I have installed ray using pip install ray[default]==2.42.0
. I wanted to try out my tasks in local before proceeding to the deployment.
Ray Initialization (in the lifespan hook of fastapi)
try:
if os.getenv("ENVIRONMENT") == "production":
ray_address = os.getenv("RAY_ADDRESS", "ray://ray-head:10001")
ray.init(address=ray_address)
logger.info(f"Connected to Ray cluster at {ray_address}")
else:
import tempfile
import uuid
unique_id = str(uuid.uuid4())[:8]
temp_dir = f"/tmp/ray_{unique_id}"
try:
ray.init(address="auto", ignore_reinit_error=True)
logger.info("Connected to existing local Ray cluster")
except:
ray.init(
ignore_reinit_error=True,
include_dashboard=True,
dashboard_port=0, # Let Ray find an available port
_temp_dir=temp_dir,
)
logger.info(f"Started new local Ray cluster with temp_dir: {temp_dir}")
logger.info(f"Ray cluster resources: {ray.cluster_resources()}")
except Exception as e:
logger.exception(f"Failed to initialize Ray: {e}")
raise
# I have tried with include_dashboard=False as well.

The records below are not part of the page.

-- ==== Sys2Proof/Certificates/Slice0/Obligations.lean ====
section
/-! DEFINITION. The statements for the provers. They come from the numbered rules of spec/: what each command does where the
rules say that it does it, where it is turned away or stops, what it leaves unchanged, and what every step keeps. -/

open Sys2Proof Sys2Proof.Machine Sys2Proof.Safety

/-- A step takes the command at the front of the queue and runs it on the state with the queue's rest; on an empty queue the
block idles (the model's choice, log entry 6). -/
def Obligations.StepRunsFrontCommand : Prop :=
  (∀ (s : State) (c : Instr) (rest : List Instr), s.pending = c :: rest → step s = exec c { s with pending := rest })
  ∧ ∀ s : State, s.pending = [] → step s = .next s

/-- Right after reset (R20, R83, R117, R121, R277, R721, R725, R741): no phase has run and no tick passes; the settings of
the pages show the reset values of their registers; every coil is released, and the power die is in fail-safe until
heartbeats come; every pilot is in mode F or off; no event, no command and no snapshot waits; the key store is empty and
calendar time is not known. The memories are in canonical form and no coil is driven under a protection. -/
def Obligations.ResetState : Prop :=
  let s := State.reset
  s.start.phase = 0 ∧ s.start.done = 0 ∧ s.lat.running = false ∧ s.pending = [] ∧ s.host.eq = [] ∧ s.host.cq = []
    ∧ s.host.irq = 0 ∧ s.host.scratch = 0 ∧ s.host.pendingC = 0 ∧ s.safDev.fsCauses = [FsCause.wdog]
    ∧ (∀ b : Bough, (∀ k : Fin 3, s.saf[b].coils[k].driven = false) ∧ s.saf[b].latched = [] ∧ s.ses[b].state = .idle
        ∧ s.mtr[b].served = 31 ∧ s.nrg[b].noGrid = true ∧ s.vehPortCfg b = 0 ∧ s.safBridgeCfg b = 0x01D601D6)
    ∧ (∀ c < 192, s.mtrGain c = 0x00400000 ∧ s.mtrOffset c = 0) ∧ s.auxScanMask = 0xFFFFFFFF ∧ s.memScrubCfg = 0x8000000A
    ∧ s.bak.caltime = 0xFFFFFFFF ∧ s.bak.roots = Vector.replicate 4 none ∧ s.bil.rate = 255 ∧ s.canopy.role = 0
    ∧ MemOk s ∧ CoilsSafe s

/-- Where a command stops: a host command whose body holds a value outside its range, for which its chapter names no result,
an injection with a TARGET outside the ranges of R605, and the dispatch of a message that spells no command; every other
command answers a next state, whatever the state (R730, R739). -/
def Obligations.CommandsStopOnlyOnUndefinedBodies : Prop :=
  ∀ (i : Instr) (s : State), i ≠ .commandDispatch →
    (inRange i s = true → ∃ t, exec i s = .next t)
    ∧ (inRange i s = false → ∃ e, exec i s = .fault e)

/-- What no command changes: no command touches the queue of commands, and none the fuses, that is SERIAL, the install
secret, the factory repair map and the reserve's factory correction. The life-cycle fuses change by LIFECYCLE_APPLY
alone (R566). -/
def Obligations.QueueAndFusesStand : Prop :=
  ∀ (i : Instr) (s t : State), exec i s = .next t →
    t.pending = s.pending ∧ t.nv.serial = s.nv.serial ∧ t.nv.installSecret = s.nv.installSecret
      ∧ t.nv.factoryMap = s.nv.factoryMap ∧ t.nv.rsvInput = s.nv.rsvInput ∧ (i ≠ .lifecycleApply → t.nv.life = s.nv.life)

/-- Every step keeps the byte memories in canonical form: the shadow and applied pages, the bulk window, SRAM, the tag
memory and its mirror. -/
def Obligations.MemoriesStayCanonical : Prop :=
  ∀ s t : State, MemOk s → step s = .next t → MemOk t

/-- Every step keeps the contactors open under a protection (R273, R277, R278): while a trip code is latched on a bough,
while a cause of the power die's fail-safe holds or while an emergency stop is active, no coil of the bough is driven
and no closing sequence runs. -/
def Obligations.ProtectionsKeepCoilsOpen : Prop :=
  ∀ s t : State, CoilsSafe s → step s = .next t → CoilsSafe t

/-- The backlight is allowed only while the display is in STATE 3 (R483), and every step keeps this. -/
def Obligations.BacklightOnlyWhileShowing : Prop :=
  ∀ s t : State, (s.lcd.backlight = true → s.lcd.state = .showing) → step s = .next t →
    (t.lcd.backlight = true → t.lcd.state = .showing)

/-- Status registers as the host reads them (R376, R662): NRG_P, NRG_Q and NRG_S give the block means in W, var and VA,
signed; LOG_SEQ gives the next record number. They are 0 at reset, the four bytes are read at their offsets, and a write
to them stores nothing. Shown to complete: registerWrite. -/
def Obligations.MeasurementAndLogRegisters : Prop :=
  (∀ (s : State) (b : Bough), -(2 ^ 31) ≤ s.nst[b].p → s.nst[b].p < 2 ^ 31 → -(2 ^ 31) ≤ s.nst[b].q → s.nst[b].q < 2 ^ 31 →
      -(2 ^ 31) ≤ s.nst[b].s → s.nst[b].s < 2 ^ 31 →
      liveWord s (0x604 + 0x20 * b.val) = BitVec.ofInt 32 s.nst[b].p
        ∧ liveWord s (0x604 + 0x20 * b.val + 4) = BitVec.ofInt 32 s.nst[b].q
        ∧ liveWord s (0x604 + 0x20 * b.val + 8) = BitVec.ofInt 32 s.nst[b].s)
  ∧ (∀ s : State, liveWord s 0xE04 = s.log.next)
  ∧ (∀ (b : Bough) (k : Fin 3), liveWord State.reset (0x604 + 0x20 * b.val + 4 * k.val) = 0 ∧ liveWord State.reset 0xE04 = 0)
  ∧ (∀ (s : State) (o : Nat) (k : Fin 4), 1 ≤ s.start.done → o % 4 = 0 → o < 0x1000 →
      hostByte s (0x30000 + o + k.val) = (liveWord s o).extractLsb' (8 * k.val) 8)
  ∧ (∀ (s : State) (o : Nat) (v : BitVec 32), o % 4 = 0 → o < 0x1000 →
      Completes (.registerWrite (0x30000 + o) (leN 4 v.toNat)) s fun t =>
        ∀ r, liveWord t r = liveWord s r)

My fastAPI endpoint looks like following:
@router.post("/file-upload")
async def file_upload(
project_id: str,
connection_id: str,
user_id: str,
file: UploadFile = File(...),
database: str = "milvus",
container_name: str = "askbodhi-test",
parser_backend: str = FileParser.pypdf,
chunkingStrategy: str = ChunkingStrategy.Recursive,
spacy_model: str = "en_core_web_sm",
image_weight: float = 0.5,
tokenisation: str = Tokenisation.Word,
chunk_size: int = 1000,
chunk_overlap: int = 200,
programming_language: str = "python",
):
try:
initialize_task_status(project_id, connection_id, user_id)
task_status_storage[f"{project_id}_{connection_id}_{user_id}"].job_status = JobStatus.PROCESSING
task_status_storage[f"{project_id}_{connection_id}_{user_id}"].current_step = "check_collection"
task_status_storage[f"{project_id}_{connection_id}_{user_id}"].process_percentage = 0
task_status_storage[f"{project_id}_{connection_id}_{user_id}"].started_at = datetime.now()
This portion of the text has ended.